┌────────

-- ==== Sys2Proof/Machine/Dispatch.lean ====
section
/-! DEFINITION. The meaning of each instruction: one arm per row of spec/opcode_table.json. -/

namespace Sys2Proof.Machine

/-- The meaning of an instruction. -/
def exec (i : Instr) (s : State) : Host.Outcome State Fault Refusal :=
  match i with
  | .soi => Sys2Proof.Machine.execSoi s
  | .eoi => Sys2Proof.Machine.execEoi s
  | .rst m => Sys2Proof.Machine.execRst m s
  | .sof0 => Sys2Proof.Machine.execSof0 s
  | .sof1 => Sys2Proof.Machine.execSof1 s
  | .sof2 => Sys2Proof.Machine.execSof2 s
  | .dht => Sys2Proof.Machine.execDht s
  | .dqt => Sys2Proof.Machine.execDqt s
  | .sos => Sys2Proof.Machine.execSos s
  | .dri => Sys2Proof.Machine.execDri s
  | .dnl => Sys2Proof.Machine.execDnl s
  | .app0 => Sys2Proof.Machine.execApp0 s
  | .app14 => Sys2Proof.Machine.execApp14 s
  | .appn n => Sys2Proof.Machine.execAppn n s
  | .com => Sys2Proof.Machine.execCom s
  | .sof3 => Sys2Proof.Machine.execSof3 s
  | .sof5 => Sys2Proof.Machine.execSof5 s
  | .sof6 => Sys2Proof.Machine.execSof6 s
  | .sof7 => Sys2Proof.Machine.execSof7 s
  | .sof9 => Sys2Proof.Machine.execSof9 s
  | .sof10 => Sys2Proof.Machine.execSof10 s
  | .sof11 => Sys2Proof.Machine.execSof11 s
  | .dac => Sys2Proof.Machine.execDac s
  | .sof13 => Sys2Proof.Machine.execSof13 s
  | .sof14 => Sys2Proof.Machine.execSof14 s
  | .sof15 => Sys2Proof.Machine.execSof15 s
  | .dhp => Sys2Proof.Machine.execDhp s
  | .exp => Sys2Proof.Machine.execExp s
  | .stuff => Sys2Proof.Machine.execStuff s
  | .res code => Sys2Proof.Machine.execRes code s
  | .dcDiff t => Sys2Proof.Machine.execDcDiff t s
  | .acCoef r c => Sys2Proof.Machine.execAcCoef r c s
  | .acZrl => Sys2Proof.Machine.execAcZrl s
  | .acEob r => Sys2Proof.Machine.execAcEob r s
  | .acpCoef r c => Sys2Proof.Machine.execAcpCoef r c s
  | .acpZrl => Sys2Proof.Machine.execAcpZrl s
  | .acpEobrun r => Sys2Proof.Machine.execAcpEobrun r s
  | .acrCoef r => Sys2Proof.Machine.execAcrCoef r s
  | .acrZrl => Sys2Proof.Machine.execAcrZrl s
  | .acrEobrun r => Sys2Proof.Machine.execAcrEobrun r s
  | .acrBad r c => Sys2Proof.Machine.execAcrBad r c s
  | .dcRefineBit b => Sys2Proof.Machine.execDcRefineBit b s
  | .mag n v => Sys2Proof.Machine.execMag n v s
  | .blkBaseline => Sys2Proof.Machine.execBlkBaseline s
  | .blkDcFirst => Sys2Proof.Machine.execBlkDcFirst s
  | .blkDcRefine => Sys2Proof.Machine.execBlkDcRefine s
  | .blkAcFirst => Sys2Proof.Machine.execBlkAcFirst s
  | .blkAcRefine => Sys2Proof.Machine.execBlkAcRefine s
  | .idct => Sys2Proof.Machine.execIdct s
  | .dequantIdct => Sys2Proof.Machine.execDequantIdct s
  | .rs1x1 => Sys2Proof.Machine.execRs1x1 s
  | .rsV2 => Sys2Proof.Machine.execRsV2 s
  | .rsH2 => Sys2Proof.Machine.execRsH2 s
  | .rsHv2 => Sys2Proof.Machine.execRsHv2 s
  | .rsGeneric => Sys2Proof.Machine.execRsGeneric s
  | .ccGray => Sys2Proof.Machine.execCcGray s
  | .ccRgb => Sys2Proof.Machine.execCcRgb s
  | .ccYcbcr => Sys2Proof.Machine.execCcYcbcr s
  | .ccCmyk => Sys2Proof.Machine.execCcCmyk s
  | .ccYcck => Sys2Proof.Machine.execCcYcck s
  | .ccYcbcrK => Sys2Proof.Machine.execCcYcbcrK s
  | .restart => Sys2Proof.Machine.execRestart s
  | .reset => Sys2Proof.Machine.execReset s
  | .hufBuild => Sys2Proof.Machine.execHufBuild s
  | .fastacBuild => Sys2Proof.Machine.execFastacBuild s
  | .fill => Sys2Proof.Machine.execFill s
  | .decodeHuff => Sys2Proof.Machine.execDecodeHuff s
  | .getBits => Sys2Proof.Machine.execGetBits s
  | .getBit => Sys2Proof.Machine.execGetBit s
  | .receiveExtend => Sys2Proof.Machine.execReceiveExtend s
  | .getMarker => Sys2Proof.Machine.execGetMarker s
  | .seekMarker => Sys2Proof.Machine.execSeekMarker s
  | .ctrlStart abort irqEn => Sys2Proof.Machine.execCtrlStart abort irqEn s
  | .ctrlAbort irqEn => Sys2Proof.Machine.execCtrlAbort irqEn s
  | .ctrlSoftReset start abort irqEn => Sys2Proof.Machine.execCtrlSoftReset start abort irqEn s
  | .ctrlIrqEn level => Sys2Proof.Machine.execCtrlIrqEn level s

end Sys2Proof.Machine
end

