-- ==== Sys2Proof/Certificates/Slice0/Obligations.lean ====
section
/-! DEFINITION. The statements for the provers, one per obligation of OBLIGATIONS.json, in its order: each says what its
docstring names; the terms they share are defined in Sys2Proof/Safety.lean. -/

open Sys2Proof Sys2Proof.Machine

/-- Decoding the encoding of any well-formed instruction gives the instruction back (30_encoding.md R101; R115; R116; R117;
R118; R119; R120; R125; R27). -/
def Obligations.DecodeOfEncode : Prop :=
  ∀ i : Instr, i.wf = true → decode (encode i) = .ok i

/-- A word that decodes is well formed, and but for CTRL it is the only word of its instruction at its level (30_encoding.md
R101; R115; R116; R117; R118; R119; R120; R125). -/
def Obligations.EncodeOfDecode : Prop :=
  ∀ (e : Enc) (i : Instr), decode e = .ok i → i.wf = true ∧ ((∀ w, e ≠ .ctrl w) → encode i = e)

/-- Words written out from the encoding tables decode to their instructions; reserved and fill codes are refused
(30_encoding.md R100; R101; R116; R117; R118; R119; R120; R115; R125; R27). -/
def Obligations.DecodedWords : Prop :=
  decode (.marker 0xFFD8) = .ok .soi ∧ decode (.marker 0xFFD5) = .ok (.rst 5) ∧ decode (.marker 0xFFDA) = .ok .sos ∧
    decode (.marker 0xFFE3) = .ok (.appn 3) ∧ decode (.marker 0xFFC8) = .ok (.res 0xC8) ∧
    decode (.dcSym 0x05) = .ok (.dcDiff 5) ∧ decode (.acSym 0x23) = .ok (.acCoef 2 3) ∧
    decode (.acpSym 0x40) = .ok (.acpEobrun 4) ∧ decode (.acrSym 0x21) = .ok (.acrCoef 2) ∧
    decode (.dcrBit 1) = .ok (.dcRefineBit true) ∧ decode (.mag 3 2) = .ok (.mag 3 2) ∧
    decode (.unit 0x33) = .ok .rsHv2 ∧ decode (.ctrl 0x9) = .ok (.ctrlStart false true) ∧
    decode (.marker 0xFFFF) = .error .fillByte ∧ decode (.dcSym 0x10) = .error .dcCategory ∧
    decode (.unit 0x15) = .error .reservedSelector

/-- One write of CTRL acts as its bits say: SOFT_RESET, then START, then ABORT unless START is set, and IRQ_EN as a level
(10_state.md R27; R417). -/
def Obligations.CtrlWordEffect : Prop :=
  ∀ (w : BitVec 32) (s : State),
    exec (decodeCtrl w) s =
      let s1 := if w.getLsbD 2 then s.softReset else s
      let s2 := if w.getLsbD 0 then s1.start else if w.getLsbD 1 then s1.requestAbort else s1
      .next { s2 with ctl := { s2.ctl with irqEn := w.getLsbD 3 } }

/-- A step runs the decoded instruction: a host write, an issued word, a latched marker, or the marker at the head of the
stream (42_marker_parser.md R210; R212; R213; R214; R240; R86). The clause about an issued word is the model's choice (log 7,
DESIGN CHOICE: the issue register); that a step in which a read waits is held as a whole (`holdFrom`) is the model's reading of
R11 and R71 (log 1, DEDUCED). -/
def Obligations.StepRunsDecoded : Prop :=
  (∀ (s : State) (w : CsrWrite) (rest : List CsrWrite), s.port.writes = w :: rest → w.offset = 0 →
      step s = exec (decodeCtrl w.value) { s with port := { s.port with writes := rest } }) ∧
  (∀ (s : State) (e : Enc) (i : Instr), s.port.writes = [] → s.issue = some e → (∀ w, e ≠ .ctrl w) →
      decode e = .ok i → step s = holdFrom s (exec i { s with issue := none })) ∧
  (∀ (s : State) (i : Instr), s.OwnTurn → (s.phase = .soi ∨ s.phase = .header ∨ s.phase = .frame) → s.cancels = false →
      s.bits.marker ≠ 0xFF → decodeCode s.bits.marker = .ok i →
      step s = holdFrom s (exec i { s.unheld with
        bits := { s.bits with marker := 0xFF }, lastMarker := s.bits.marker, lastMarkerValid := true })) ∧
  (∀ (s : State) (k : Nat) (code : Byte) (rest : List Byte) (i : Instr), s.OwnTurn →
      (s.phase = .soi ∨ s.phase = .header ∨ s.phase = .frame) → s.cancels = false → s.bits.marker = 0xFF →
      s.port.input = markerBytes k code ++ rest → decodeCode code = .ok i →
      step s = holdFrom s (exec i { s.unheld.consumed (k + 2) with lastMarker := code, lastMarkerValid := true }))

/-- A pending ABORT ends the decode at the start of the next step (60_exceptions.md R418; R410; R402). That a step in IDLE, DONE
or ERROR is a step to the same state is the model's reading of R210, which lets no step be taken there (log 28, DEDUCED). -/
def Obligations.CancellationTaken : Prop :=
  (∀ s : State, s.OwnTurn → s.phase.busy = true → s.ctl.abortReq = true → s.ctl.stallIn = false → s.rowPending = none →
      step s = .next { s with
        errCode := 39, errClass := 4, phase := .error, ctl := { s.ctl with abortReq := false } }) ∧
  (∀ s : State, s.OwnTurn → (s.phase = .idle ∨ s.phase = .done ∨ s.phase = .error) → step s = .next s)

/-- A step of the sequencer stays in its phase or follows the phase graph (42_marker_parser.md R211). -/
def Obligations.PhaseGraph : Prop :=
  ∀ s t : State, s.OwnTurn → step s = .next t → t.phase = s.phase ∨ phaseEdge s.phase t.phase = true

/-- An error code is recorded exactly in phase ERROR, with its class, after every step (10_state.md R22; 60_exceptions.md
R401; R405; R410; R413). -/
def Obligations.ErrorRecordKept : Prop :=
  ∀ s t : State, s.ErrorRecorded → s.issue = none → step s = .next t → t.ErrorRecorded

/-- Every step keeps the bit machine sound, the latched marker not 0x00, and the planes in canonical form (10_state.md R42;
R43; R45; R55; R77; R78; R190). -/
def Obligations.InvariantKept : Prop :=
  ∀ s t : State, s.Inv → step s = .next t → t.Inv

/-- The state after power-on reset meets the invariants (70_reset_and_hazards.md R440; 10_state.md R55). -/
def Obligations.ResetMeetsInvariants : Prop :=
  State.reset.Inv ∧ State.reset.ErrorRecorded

└────────
┌────────

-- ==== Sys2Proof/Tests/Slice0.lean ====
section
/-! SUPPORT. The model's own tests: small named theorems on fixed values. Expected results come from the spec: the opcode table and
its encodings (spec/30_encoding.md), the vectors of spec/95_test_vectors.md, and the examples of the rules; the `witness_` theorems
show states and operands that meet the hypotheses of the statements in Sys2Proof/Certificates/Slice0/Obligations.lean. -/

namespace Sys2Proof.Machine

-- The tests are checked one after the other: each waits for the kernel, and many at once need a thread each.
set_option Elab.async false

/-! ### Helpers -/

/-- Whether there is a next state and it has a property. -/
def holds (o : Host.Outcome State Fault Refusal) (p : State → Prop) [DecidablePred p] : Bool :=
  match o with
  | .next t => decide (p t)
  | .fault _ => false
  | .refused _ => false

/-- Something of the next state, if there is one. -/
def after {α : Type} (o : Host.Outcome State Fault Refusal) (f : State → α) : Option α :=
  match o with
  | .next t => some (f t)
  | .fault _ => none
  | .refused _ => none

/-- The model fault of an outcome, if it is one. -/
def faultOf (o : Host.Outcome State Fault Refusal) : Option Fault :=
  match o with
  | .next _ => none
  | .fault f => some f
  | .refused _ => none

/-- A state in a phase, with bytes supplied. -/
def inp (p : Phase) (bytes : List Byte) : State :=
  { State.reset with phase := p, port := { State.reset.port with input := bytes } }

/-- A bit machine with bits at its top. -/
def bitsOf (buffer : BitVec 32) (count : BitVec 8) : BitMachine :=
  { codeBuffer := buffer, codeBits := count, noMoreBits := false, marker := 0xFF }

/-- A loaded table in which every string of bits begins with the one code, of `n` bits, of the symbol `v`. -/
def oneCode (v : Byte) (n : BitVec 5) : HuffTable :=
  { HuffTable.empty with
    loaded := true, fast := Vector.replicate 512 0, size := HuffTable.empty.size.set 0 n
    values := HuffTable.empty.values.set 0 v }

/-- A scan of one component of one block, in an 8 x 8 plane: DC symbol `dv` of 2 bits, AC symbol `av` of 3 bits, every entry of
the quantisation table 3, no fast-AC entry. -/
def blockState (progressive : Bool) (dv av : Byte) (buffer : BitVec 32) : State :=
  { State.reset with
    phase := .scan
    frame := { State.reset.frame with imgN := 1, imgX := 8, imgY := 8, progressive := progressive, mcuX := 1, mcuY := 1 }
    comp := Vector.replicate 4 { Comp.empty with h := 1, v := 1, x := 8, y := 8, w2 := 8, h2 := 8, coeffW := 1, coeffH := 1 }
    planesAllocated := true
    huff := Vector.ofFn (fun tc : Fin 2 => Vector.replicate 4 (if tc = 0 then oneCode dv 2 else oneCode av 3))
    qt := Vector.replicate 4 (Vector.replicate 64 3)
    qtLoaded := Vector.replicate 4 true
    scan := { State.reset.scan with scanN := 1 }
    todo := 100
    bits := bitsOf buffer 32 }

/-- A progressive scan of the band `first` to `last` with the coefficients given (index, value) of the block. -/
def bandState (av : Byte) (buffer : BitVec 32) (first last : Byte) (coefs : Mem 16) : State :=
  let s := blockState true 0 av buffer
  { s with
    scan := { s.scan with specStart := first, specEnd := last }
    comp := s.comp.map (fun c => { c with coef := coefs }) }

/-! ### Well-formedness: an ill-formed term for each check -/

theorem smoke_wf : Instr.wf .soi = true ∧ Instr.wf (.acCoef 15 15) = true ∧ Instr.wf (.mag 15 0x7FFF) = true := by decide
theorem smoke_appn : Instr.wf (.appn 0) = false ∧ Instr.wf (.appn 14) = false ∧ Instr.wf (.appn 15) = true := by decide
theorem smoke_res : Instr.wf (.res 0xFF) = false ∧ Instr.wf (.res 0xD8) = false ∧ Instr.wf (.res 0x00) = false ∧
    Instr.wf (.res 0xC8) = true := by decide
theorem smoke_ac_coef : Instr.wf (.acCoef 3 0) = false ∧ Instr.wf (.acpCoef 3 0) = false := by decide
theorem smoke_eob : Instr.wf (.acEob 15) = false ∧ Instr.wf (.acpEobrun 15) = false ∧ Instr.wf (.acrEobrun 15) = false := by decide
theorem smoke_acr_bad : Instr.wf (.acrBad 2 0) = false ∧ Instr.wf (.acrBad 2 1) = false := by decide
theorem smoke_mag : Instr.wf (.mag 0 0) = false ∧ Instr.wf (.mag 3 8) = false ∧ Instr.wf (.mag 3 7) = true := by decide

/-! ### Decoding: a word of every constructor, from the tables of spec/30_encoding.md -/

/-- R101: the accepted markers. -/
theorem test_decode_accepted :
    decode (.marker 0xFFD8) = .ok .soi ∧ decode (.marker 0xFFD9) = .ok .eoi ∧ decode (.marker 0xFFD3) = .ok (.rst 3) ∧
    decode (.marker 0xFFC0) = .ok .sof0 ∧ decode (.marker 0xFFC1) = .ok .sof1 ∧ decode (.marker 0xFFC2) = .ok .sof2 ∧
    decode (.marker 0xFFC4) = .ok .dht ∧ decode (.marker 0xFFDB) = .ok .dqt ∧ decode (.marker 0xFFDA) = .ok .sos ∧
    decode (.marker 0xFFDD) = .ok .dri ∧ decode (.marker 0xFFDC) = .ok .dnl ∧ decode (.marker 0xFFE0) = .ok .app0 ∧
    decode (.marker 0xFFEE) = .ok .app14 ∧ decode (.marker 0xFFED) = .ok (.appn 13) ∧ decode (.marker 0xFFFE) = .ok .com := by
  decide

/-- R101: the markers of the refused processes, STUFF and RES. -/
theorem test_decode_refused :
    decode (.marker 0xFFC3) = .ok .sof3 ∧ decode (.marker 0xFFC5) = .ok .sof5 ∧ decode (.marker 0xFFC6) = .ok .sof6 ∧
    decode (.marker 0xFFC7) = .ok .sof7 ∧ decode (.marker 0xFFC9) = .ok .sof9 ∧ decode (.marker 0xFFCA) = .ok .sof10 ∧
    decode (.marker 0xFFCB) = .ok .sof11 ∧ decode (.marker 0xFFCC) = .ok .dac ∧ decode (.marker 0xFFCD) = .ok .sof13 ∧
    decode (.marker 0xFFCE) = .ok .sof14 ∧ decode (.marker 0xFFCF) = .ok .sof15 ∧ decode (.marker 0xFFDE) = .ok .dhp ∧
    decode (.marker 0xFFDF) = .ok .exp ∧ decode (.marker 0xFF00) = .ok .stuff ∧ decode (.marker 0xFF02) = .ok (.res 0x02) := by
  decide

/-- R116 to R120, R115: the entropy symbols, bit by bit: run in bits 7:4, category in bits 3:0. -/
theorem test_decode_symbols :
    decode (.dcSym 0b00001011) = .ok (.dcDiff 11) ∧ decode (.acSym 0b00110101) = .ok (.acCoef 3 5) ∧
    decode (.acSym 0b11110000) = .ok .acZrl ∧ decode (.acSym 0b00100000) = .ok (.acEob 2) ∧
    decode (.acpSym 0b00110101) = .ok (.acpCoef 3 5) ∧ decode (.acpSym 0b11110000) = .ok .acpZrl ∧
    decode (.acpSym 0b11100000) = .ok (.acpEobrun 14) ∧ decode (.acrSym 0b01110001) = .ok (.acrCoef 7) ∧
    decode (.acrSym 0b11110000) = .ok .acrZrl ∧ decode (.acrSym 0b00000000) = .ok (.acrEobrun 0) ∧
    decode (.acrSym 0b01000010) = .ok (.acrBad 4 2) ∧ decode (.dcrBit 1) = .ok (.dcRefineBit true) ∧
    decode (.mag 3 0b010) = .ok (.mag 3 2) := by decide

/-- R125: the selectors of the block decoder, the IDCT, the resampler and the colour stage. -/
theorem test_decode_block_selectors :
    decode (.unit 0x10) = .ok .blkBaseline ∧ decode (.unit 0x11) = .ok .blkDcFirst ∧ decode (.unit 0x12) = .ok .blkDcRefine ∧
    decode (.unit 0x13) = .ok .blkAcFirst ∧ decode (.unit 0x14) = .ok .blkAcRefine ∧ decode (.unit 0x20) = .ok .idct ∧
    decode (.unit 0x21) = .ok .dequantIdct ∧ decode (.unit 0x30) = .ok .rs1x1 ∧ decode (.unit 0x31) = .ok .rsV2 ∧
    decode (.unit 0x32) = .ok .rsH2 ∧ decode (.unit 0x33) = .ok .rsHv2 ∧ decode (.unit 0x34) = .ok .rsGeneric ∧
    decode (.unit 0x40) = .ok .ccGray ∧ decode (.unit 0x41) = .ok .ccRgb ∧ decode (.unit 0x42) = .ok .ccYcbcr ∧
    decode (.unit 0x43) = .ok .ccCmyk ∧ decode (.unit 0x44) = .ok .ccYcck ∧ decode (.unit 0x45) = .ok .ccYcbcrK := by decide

└────────

**Task**
Scan the material line by line and report each one that contains "acpCoef".

**Written response**
  | .acpCoef r c => Sys2Proof.Machine.execAcpCoef r c s
theorem smoke_ac_coef : Instr.wf (.acCoef 3 0) = false ∧ Instr.wf (.acpCoef 3 0) = false := by decide
    decode (.acpSym 0b00110101) = .ok (.acpCoef 3 5) ∧ decode (.acpSym 0b11110000) = .ok .acpZrl ∧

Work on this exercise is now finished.